Так-то вот. Она двигается, ходит, лежит, сидит, ест, спит, пьет. Умеет смеяться и плакать, строить пещерки в песке, слушать сказки, играть в куклы, пугаться, быть счастливой, говорить «мама» и «папа», любить, и ненавидеть, и молиться богу. И все это с обманчивой достоверностью. До той поры, пока не случится ей попасть впросак, не по годам умно высказаться, да что там — всего лишь допустить мысль или жест и разоблачить тем самым подделку, на которую ты едва не пошла.

Ведь трудно признать, что эта девочка — трех лет от роду, беззащитная, одинокая—для тебя недосягаема. Мало того, что вас разделяет сорок лет, мало того, что тебе мешает ненадежность собственной памяти, которая работает по принципу островков и задача которой: забывать, фальсифицировать! Девочка еще и покинута тобою. Сначала другими, пусть так. Но в итоге и тем взрослым человеком, который из нее вылупился и мало-помалу сумел нанести ей все обиды, какие взрослые обыкновенно наносят детям: превзошел ее, отстранил, забыл, вытеснил, отрекся от нее, перекроил, подделал, избаловал и пренебрег ею, стыдился ее и хвастал ею, лживо любил и лживо ненавидел.

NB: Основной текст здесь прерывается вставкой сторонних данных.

-- ==== Sys2Proof/Laws/Step.lean ====
section
/-!
SUPPORT. Sys2Proof/Laws/Step.lean: what the time of an issue, and what stands around a meaning in a step, can change.
-/

namespace Sys2Proof.Machine

/-! ## Time passes -/

/-- A list whose values change by a function of key and value. -/
theorem assocGet_mapKey {α : Type} (l : List (Nat × α)) (f : Nat → α → α) (n : Nat) :
    assocGet (l.map fun x => (x.1, f x.1 x.2)) n = (assocGet l n).map (f n) := by
  induction l with
  | nil => rfl
  | cons x rest ih =>
    obtain ⟨k, y⟩ := x
    by_cases h : k = n
    · subst h; simp [assocGet]
    · simpa [assocGet, h] using ih

/-- The issuing core: its time is what its own step takes. -/
theorem State.cur_elapse (s : State) (n : Nat) : (s.elapse n).cur = s.cur.elapse s.focus s.tick n := by
  unfold State.elapse
  rw [State.cur_modCur]
  refine congrArg (fun k : Core => k.elapse s.focus s.tick n) ?_
  have e := assocGet_mapKey s.cores (fun c k => if c ≠ s.focus ∧ s.idles c = true then
    k.elapse c s.tick (Config.idle s.tick c) else k) s.focus
  refine (congrArg (fun x => Option.getD x Core.reset) e).trans ?_
  simp [State.cur, State.core]

/-- The cores that do not issue: an idle one that is listed goes on by a free amount, any other stands. -/
theorem State.core_elapse_other (s : State) (n : Nat) {k : Nat} (h : k ≠ s.focus) :
    (s.elapse n).core k = s.core k ∨
      s.idles k = true ∧ (s.elapse n).core k = (s.core k).elapse k s.tick (Config.idle s.tick k) := by
  unfold State.elapse State.modCur State.modCore
  rw [State.core_setCore_other _ _ h]
  have e := assocGet_mapKey s.cores (fun c k => if c ≠ s.focus ∧ s.idles c = true then
    k.elapse c s.tick (Config.idle s.tick c) else k) k
  by_cases hi : s.idles k = true
  · cases g : assocGet s.cores k with
    | none => rw [g] at e; exact .inl (by unfold State.core; rw [g]; exact congrArg (fun x => Option.getD x _) e)
    | some c =>
      rw [g] at e
      refine .inr ⟨hi, ?_⟩
      unfold State.core
      rw [g]
      exact (congrArg (fun x => Option.getD x _) e).trans (by simp [h, hi])
  · refine .inl ?_
    unfold State.core
    refine (congrArg (fun x => Option.getD x _) e).trans ?_
    simp [hi]

/-- No core that runs a turn and does not issue gains time (R257). -/
theorem State.core_elapse_turn (s : State) (n : Nat) {k : Nat} (h : k ≠ s.focus) (ht : (s.core k).turn = true) :
    (s.elapse n).core k = s.core k := by
  rcases s.core_elapse_other n h with e | ⟨e, -⟩
  · exact e
  · simp [State.idles, ht] at e

/-- Time changes no context. -/
theorem State.ctxAt_elapse (s : State) (n k : Nat) (m : BitVec 4) : (s.elapse n).ctxAt k m = s.ctxAt k m := by
  unfold State.ctxAt
  by_cases h : k = s.focus
  · subst h
    have e : (s.elapse n).core s.focus = (s.core s.focus).elapse s.focus s.tick n := s.cur_elapse n
    rw [e]; rfl
  · rcases s.core_elapse_other n h with e | ⟨-, e⟩ <;> rw [e]; rfl

/-- Time changes nothing outside cores, hubs, fields, the wave counter and the model's own counter. -/
theorem State.elapse_frame (s : State) (n : Nat) : s.elapse n = { s with
    cores := (s.elapse n).cores, hubs := (s.elapse n).hubs, fields := (s.elapse n).fields, tick := s.tick + 1,
    module := { s.module with wave := s.module.wave + Config.periods s.tick 2048 } } := rfl

/-! ## What the pipe remembers (R72) -/

/-- What follows a meaning in a step changes the due results and the gap of cores, and nothing else. -/
theorem State.timed_frame (s t : State) (i : Instr) : s.timed t i = { t with cores := (s.timed t i).cores } := by
  unfold State.timed State.issued State.selected
  split
  · split <;> rfl
  · split
    · dsimp only; split <;> rfl
    · rfl

/-- The fields of a core that it changes. -/
theorem State.core_timed (s t : State) (i : Instr) (k : Nat) :
    (s.timed t i).core k = { t.core k with gap := ((s.timed t i).core k).gap, due := ((s.timed t i).core k).due } := by
  have mod : ∀ (c : Nat) (f : Core → Core), (∀ x : Core, f x = { x with gap := (f x).gap, due := (f x).due }) →
      (t.modCore c f).core k = { t.core k with gap := ((t.modCore c f).core k).gap, due := ((t.modCore c f).core k).due } := by
    intro c f h
    by_cases e : k = c
    · subst e; unfold State.modCore; rw [State.core_setCore_same]; exact h _
    · unfold State.modCore; rw [State.core_setCore_other _ _ e]
  unfold State.timed State.issued State.selected
  split
  · split
    · rfl
    · refine mod _ _ fun x => ?_
      dsimp only; split <;> rfl
  · split
    · dsimp only
      split
      · exact mod _ _ fun _ => rfl
      · rfl
    · rfl

/-- Only the core that issues remembers anything of an instruction. -/
theorem State.core_timed_other (s t : State) {i : Instr} (h : i.coded = true) {k : Nat} (hk : k ≠ t.focus) :
    (s.timed t i).core k = t.core k := by
  unfold State.timed State.issued
  rw [if_pos h]
  split
  · rfl
  · exact State.core_setCore_other _ _ hk

/-! ## Marked cells (R260) -/

@[simp] theorem State.withCell_flaws (s : State) (key : Nat) (v : Byte) : (s.withCell key v).flaws = s.flaws := rfl

theorem State.withCell_wf {s : State} (h : Memory.wf s.mem = true) (key : Nat) (v : Byte) :
    Memory.wf (s.withCell key v).mem = true := memSet_wf h key v

theorem State.withCells_wf {s : State} (h : Memory.wf s.mem = true) (l : List (Nat × Byte)) :
    Memory.wf (s.withCells l).mem = true := by
  unfold State.withCells
  induction l generalizing s with
  | nil => exact h
  | cons x rest ih => exact ih (s.withCell_wf h _ _)

/-- Where nothing is marked, no access meets an error again. -/
theorem State.meets_sound {s : State} (h : s.flaws = []) (g : s.spots = []) (i : Instr) : s.meets exec i = none := by
  simp [State.meets, h, g]

/-- What becomes of the marks is all that an instruction or event changes besides. -/
theorem State.keepSpots_frame (s t : State) (i : Instr) : s.keepSpots t i = { t with spots := (s.keepSpots t i).spots } := by
  unfold State.keepSpots
  split <;> rfl

theorem State.keepSpots_sound {s : State} (g : s.spots = []) (t : State) (i : Instr) : s.keepSpots t i = t := by
  simp [State.keepSpots, g]

@[simp] theorem State.keepSpots_mem (s t : State) (i : Instr) : (s.keepSpots t i).mem = t.mem := by rw [s.keepSpots_frame t i]

@[simp] theorem State.keepSpots_module (s t : State) (i : Instr) : (s.keepSpots t i).module = t.module := by
  rw [s.keepSpots_frame t i]

@[simp] theorem State.reqDone_mem (s : State) (op : BitVec 8) (x : BitVec 7) : (s.reqDone op x).mem = s.mem := rfl

/-- A request that ends answers in the module's registers, and its log stays. -/
theorem State.endRequest_frame (s : State) (i : Instr) :
    (s.endRequest i).mem = s.mem ∧ (s.endRequest i).module.log = s.module.log := by
  unfold State.endRequest
  split <;> exact ⟨rfl, rfl⟩

theorem State.fetchMeets_sound {s : State} (h : s.flaws = []) : s.fetchMeets = none := by simp [State.fetchMeets, h]

/-- Where nothing is marked, what is performed is the meaning and what the pipe remembers of it. -/
theorem State.perform_sound {s : State} (h : s.flaws = []) (g : s.spots = []) (i : Instr) :
    s.perform exec i = Answer.map (exec i s) fun t => s.timed t i := by
  unfold State.perform
  rw [State.meets_sound h g]
  simp only [State.keepSpots_sound g]
  cases s.accessor i <;> rfl

/-- What is performed is the meaning, or an access that ends at a marked cell; and in each case what the pipe remembers of it. -/
theorem State.perform_cases (s : State) (i : Instr) :
    s.perform exec i = Answer.map (exec i s) (fun t => s.keepSpots (s.timed t i) i) ∨
      ∃ who a, s.accessor i = some who ∧ s.meets exec i = some a ∧
        s.perform exec i = .next (s.timed ((s.endAccess who a.1 a.2).endRequest i) i) := by
  unfold State.perform
  cases h : s.accessor i with
  | none => exact .inl rfl
  | some who =>
    cases g : s.meets exec i with
    | none => exact .inl rfl
    | some a => exact .inr ⟨who, a, rfl, rfl, rfl⟩

/-- A step that performs an instruction or event: the next state has the memory of its meaning's, or of the ended access. -/
theorem State.perform_next {s t : State} {i : Instr} (h : s.perform exec i = .next t) :
    (∃ u, exec i s = .next u ∧ t = s.keepSpots (s.timed u i) i) ∨
      ∃ who a, s.accessor i = some who ∧ s.meets exec i = some a ∧
        t = s.timed ((s.endAccess who a.1 a.2).endRequest i) i := by
  rcases s.perform_cases i with e | ⟨who, a, hw, ha, e⟩
  · rw [e] at h
    cases g : exec i s with
    | next u => rw [g] at h; cases h; exact .inl ⟨u, rfl, rfl⟩
    | fault f => rw [g] at h; cases h
    | refused r => rw [g] at h; cases h
  · rw [e] at h
    cases h
    exact .inr ⟨who, a, hw, ha, rfl⟩

@[simp] theorem State.timed_mem (s t : State) (i : Instr) : (s.timed t i).mem = t.mem := by rw [s.timed_frame t i]

@[simp] theorem State.timed_module (s t : State) (i : Instr) : (s.timed t i).module = t.module := by rw [s.timed_frame t i]

@[simp] theorem State.elapse_mem (s : State) (n : Nat) : (s.elapse n).mem = s.mem := rfl

end Sys2Proof.Machine
end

А теперь, хоть это и невозможно, вздумал с нею познакомиться.

Туризм в полузабытое детство, как ты знаешь, тоже переживает пору расцвета, нравится тебе это или нет. Девочке безразлично, почему ты затеваешь эту поисково-спасательную акцию. Она будет невозмутимо сидеть, играя тремя своими куклами (третья, Ингеборг, — целлулоидный голыш, без волос, в голубых байковых ползунках). Главные приметы разных возрастов прекрасно тебе знакомы. Нормально развитой трехлетний ребенок расстается с третьим лицом, каковым считал себя до сих пор. Но отчего впервые осознанно произнесенное в мыслях Я наносит ему такой удар? (Всего не упомнишь. Но почему память сохранила это? Почему, к примеру, не рождение брата, немного спустя?) Почему испуг и триумф, удовольствие и страх так тесно сплетены для этого ребенка, что никакая сила в мире, никакая химическая лаборатория и, безусловно, никакой психоанализ не смогут вновь отделить их друг от друга?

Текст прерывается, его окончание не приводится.